4.  execution procedures:
    ./a.out
5.  observe the output:
    On my `2 nodes` arm64 test environment, the test result is as follows:
    # ./a.out
    Node 0 MemUsed:         1313952 kB
    Node 1 MemUsed:          267620 kB
    Node 0 MemUsed:         2365500 kB (use 1GB)
    Node 1 MemUsed:          267832 kB (do not used)

    Besides, I found the same problem at https://bugzilla.kernel.org/show_bug.cgi?id=201433,
    so I feel it is necessary to track and fix this issue.
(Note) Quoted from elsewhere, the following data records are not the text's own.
-- ==== Sys2Proof/Tests/Slice0.lean ====
section
/-! SUPPORT. The model against the numbers of the manual's own tables and worked examples, and, for every statement
of Certificates/Slice0/Obligations.lean that has hypotheses, a state and operands that meet them, clause by clause. -/

namespace Sys2Proof.Tests

open Sys2Proof Sys2Proof.Machine

/-! ### Small states -/

/-- The command answers a next state of which this holds. -/
def gives (c : Instr) (s : State) (p : State → Bool) : Bool :=
  match exec c s with
  | .next t => p t
  | .fault _ => false
  | .refused _ => false

/-- A step answers a next state of which this holds. -/
def stepGives (s : State) (p : State → Bool) : Bool :=
  match step s with
  | .next t => p t
  | .fault _ => false
  | .refused _ => false

/-- A device with this grid in this operating state. -/
def grid (cols rows : Nat) (op : OpState) : State :=
  { State.reset with
    zone := { ZoneStore.reset with cols := cols, rows := rows }
    sup := { SupervisorPort.reset 0 true with op := op } }

/-- With the grid's one lock range. -/
def lock (s : State) (slot first last : Nat) : State :=
  { s with zone := { s.zone with locks := s.zone.locks.set none slot (some ⟨first, last⟩) } }

/-- A driver entry. -/
def entry (addr : Nat) (tile : Tile) (x : DriverState) : DriverEntry :=
  ⟨addr, tile, 0, 3, 100, x, 0, 0, false⟩

/-- With a driver entry. -/
def driver (s : State) (i : Nat) (e : DriverEntry) : State := { s with drivers := s.drivers.put i (some e) }

/-- A 2 × 2 grid with one driver, entry 0, over all of it. -/
def one (op : OpState) (x : DriverState) : State := driver (grid 2 2 op) 0 (entry 5 ⟨0, 0, 2, 2⟩ x)

/-- With this message on the line. -/
def line (s : State) (m : Message) (claim : Bool) (resends : Nat) : State :=
  { s with link := { s.link with resetGap := false, line := .message ⟨m, claim, resends, true⟩ } }

/-- With an idle line past its reset gap and these messages queued. -/
def queued (s : State) (q : List Message) : State :=
  { s with link := { s.link with resetGap := false, queue := q } }

/-- With this pending state. -/
def pend (s : State) (x : PendState) : State := { s with banks := { s.banks with pend := x } }

/-- With the solver in this phase of this kind of solve, at this zone. -/
def phase (s : State) (x : SolvePhase) (k : SolveKind) (cursor : Nat) : State :=
  { s with solver := { s.solver with phase := x, kind := k, cursor := cursor, snapshot := s.drivers.snapshot } }

/-- With this schedule running. -/
def schedule (s : State) (bands base gap cursor ended : Nat) : State :=
  { s with timing := { s.timing with
      schedule := some ⟨.zero, bands, base, gap, 0, cursor, ended⟩, gateOpen := false } }

/-- Driver status ACCEPT, BUSY, and no answer (R125). -/
def accept : LinkStatus := ⟨true, 0⟩
def busy : LinkStatus := ⟨true, 1⟩
def silent : LinkStatus := ⟨false, 3⟩

/-! ### Commands from bytes, and the checks on them -/

/-- A byte that names a picture command is no unknown command (R160). -/
theorem test_wellFormed_refuses_known_picture_byte : (Instr.pictureUnknownCommand 0x21).wellFormed = false := by decide

/-- A byte that names a supervisor command is no unknown command (R173). -/
theorem test_wellFormed_refuses_known_supervisor_byte :
    (Instr.supervisorUnknownCommand 0x85).wellFormed = false := by decide

/-- R186: start 100 is 0x064, RASTER '00'; the values 0x123, 0x456 and 0x789 go out as 12 34 56 78 9x. -/
theorem test_picture_frame_write_demand :
    pictureFrame [0x21, 0x06, 0x40, 0x12, 0x34, 0x56, 0x78, 0x90] =
      [.writeDemand 0x0640 false, .demandValue 0x123, .demandValue 0x456, .demandValue 0x789] := by decide

/-- R160, R161, R186: the other picture commands, and a header that is not whole. -/
theorem test_picture_frames :
    pictureFrame [0x2C, 0xC4, 1, 2, 3, 4] = [.closeFrame [0xC4, 1, 2, 3, 4] false]
      ∧ pictureFrame [0x41, 1, 0x09, 0xC0, 0x00, 0x80] = [.pictureReadMap 1 0x09C0 0x0080 false]
      ∧ pictureFrame [0x4F] = [.pictureReadStatus false]
      ∧ pictureFrame [0x61, 1, 0x00, 0x50, 0x03, 0xE8] = [.pictureWriteGain 1 0x0050 false, .pictureGainValue 1000]
      ∧ pictureFrame [0x62, 1, 0, 5, 0, 5] = [.pictureReadGain 1 5 5 false]
      ∧ pictureFrame [0x62, 1, 0, 5, 0] = [] ∧ pictureFrame [0x00] = [.pictureUnknownCommand 0x00] := by decide

/-- R160: bits sampled at rising clock edges while chip select is low; three bits more are no byte. -/
theorem test_picture_wires :
    let bit (b : Bool) : List PictureWires := [⟨false, false, b⟩, ⟨false, true, b⟩]
    (pictureFrames ⟨true, false, false⟩ none (⟨false, false, false⟩ ::
        [false, true, false, false, true, true, true, true, true, false, true].flatMap bit
          ++ [⟨true, false, false⟩])).map wholeBytes = [[0x4F]] := by decide

/-- R160: a reset after the second byte of a CLOSE FRAME, and after a WRITE DEMAND's first value. -/
theorem test_frame_with_a_reset :
    pictureFrameReset [0x2C, 0x00] [1] (.softReset []) = [.softReset [], .closeFrame [0x00, 1] true]
      ∧ pictureFrameReset [0x21, 0, 0, 0x12, 0x34] [0x56] (.softReset []) =
        [.writeDemand 0 false, .demandValue 0x123, .softReset [], .demandValue 0x456]
      ∧ gives (.closeFrame [] true) (grid 2 2 .run) (fun t => !t.picture.flags.closeRefused) = true := by decide

/-- R172: a write transaction to address 0x38 with READ STATUS, closed by a stop condition; its bits on the wires. -/
theorem test_two_wire_transaction :
    let bit (b : Bool) : List BusWires := [⟨false, b⟩, ⟨true, b⟩, ⟨false, b⟩]
    let bits := [false, true, true, true, false, false, false, false, false,
      true, false, false, false, false, false, false, false, false]
    busTransactions none (busMarks ⟨true, true⟩
        (⟨true, false⟩ :: bits.flatMap bit ++ [⟨false, false⟩, ⟨true, false⟩, ⟨true, true⟩])) = [bits ++ [false]]
      ∧ busCommands 0x38 bits = [.supervisorReadStatus []] ∧ busCommands 0x39 bits = []
      ∧ busCommands 0x38 (busBits [(0x71, false), (0x80, true)]) = [] := by decide

/-- R172: the port holds SDA low in the ninth periods of a write, and sends the bits of a read; not for 0x39. -/
theorem test_two_wire_answer :
    let s := { State.reset with sup := { SupervisorPort.reset 0 true with readPointer := some (.gains [0x155]) } }
    s.sda (byteBits 0x70) = .low ∧ s.sda (busBits [(0x70, false)] ++ byteBits 0x10) = .low
      ∧ s.sda (byteBits 0x72) = .released
      ∧ ((List.range 8).map fun k => s.sda (busBits [(0x71, false), (0x01, false)] ++ (byteBits 0x55).take k)) =
        [.low, .released, .low, .released, .low, .released, .low, .released]
      ∧ s.sda (busBits [(0x71, false), (0x01, true)]) = .released := by decide

/-- R173: command bytes of the supervisor port. -/
theorem test_supervisor_transactions :
    supervisorTransaction [0x10, 64, 40] = [.setGrid [64, 40]]
      ∧ supervisorTransaction [0x24, 0, 1, 4] = [.setLink [0, 1, 4]]
      ∧ supervisorTransaction [0x4F] = [.softReset []] ∧ supervisorTransaction [0x81] = [.popEvent []]
      ∧ supervisorTransaction [0x99, 1] = [.supervisorUnknownCommand 0x99] ∧ supervisorTransaction [] = [] := by decide

/-- The front command is taken, and an empty queue lets a microsecond pass (log entry 1). -/
theorem test_step :
    stepGives { State.reset with pending := [.stop [], .start []] }
        (fun t => decide (t.pending = [.start []]) && t.now = 0) = true
      ∧ stepGives State.reset (fun t => t.now = 1 && t.link.idlePeriods = 0) = true := by decide

/-! ### Chapter 1 -/

/-- 00_scope section 5.5: SERPENTINE and QUAD on 3 columns and 2 rows. -/
theorem test_write_orders :
    zoneSequence .serpentine 3 2 = [0, 1, 2, 5, 4, 3] ∧ zoneSequence .quad 3 2 = [0, 1, 3, 4, 2, 5] := by decide

/-- R9: the third value of a write from the last zone but one wraps to zone 0 (section 1.3, step 5, on 2 × 2). -/
theorem test_demand_values_wrap :
    gives (.demandValue 7) { grid 2 2 .run with picture := ⟨.none, .writeDemand .serpentine 3⟩ } (fun t =>
        t.zone.demandAt 2 = 7 && decide (t.picture.frame = .writeDemand .serpentine 0)) = true
      ∧ gives (.writeDemand 0x0024 false) (grid 2 2 .run) (fun t => t.picture.frame = .writeDemand .serpentine 3) = true := by
  decide

/-- The grid of section 1.5's worked example: 5 × 3, slot 2 holding {6, 8}, set B. -/
def locked : State := lock (grid 5 3 .standby) 2 6 8

/-- Section 1.5, step 1: zones 6 to 8 dropped with GAIN-LOCKED, zone 5 written. -/
theorem test_picture_gain_values :
    gives (.pictureGainValue 1000) { locked with picture := ⟨.none, .writeGain .b .raster 5⟩ } (fun t =>
        t.zone.gainAt .b 5 = 1000 && t.zone.gainAt .a 5 = 1024 && !t.picture.flags.gainLocked) = true
      ∧ gives (.pictureGainValue 1010) { locked with picture := ⟨.none, .writeGain .b .raster 6⟩ } (fun t =>
        t.zone.gainAt .b 6 = 1024 && t.picture.flags.gainLocked && t.sup.flags.gainLocked) = true := by decide

/-- Section 1.5, steps 2 and 3: QUAD from zone 3 meets the lock, QUAD from zone 10 does not. -/
theorem test_supervisor_write_gain :
    gives (.supervisorWriteGain [1, 0x00, 0x38, 3, 0xDE, 3, 0xE3, 3, 0xE8, 3, 0xED]) locked
        (fun t => t.sup.lastResult = .locked && t.zone.gainAt .b 3 = 1024) = true
      ∧ gives (.supervisorWriteGain [1, 0x00, 0xA8, 3, 0xDE, 3, 0xE3, 3, 0xE8, 3, 0xED]) locked (fun t =>
        t.sup.lastResult = .ok && t.zone.gainAt .b 10 = 990 && t.zone.gainAt .b 11 = 995
          && t.zone.gainAt .b 12 = 1000 && t.zone.gainAt .b 13 = 1005 && t.zone.gainAt .a 10 = 1024) = true := by
  decide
    I tracked the impact of set_mempolicy and memory allocation strategy on the alloc_pages
    process (MPOL_INTERLEAVE node pages allocation is implemented in `alloc_page_interleave`),
    and found that the memory allocation is based on nodemask (`interleave_nodes` -> `next_node_in`),
    so the problem may be in the nodemask setting: evetually, i found the nodemask is set
    in the `get_nodes` function.

    mm/mempolicy.c: `get_nodes` function
    --maxnode causes nodemask to ignore the last node. I think this needs to be changed,
    except that it also handles the case where the maxnode that the user passed in is 1.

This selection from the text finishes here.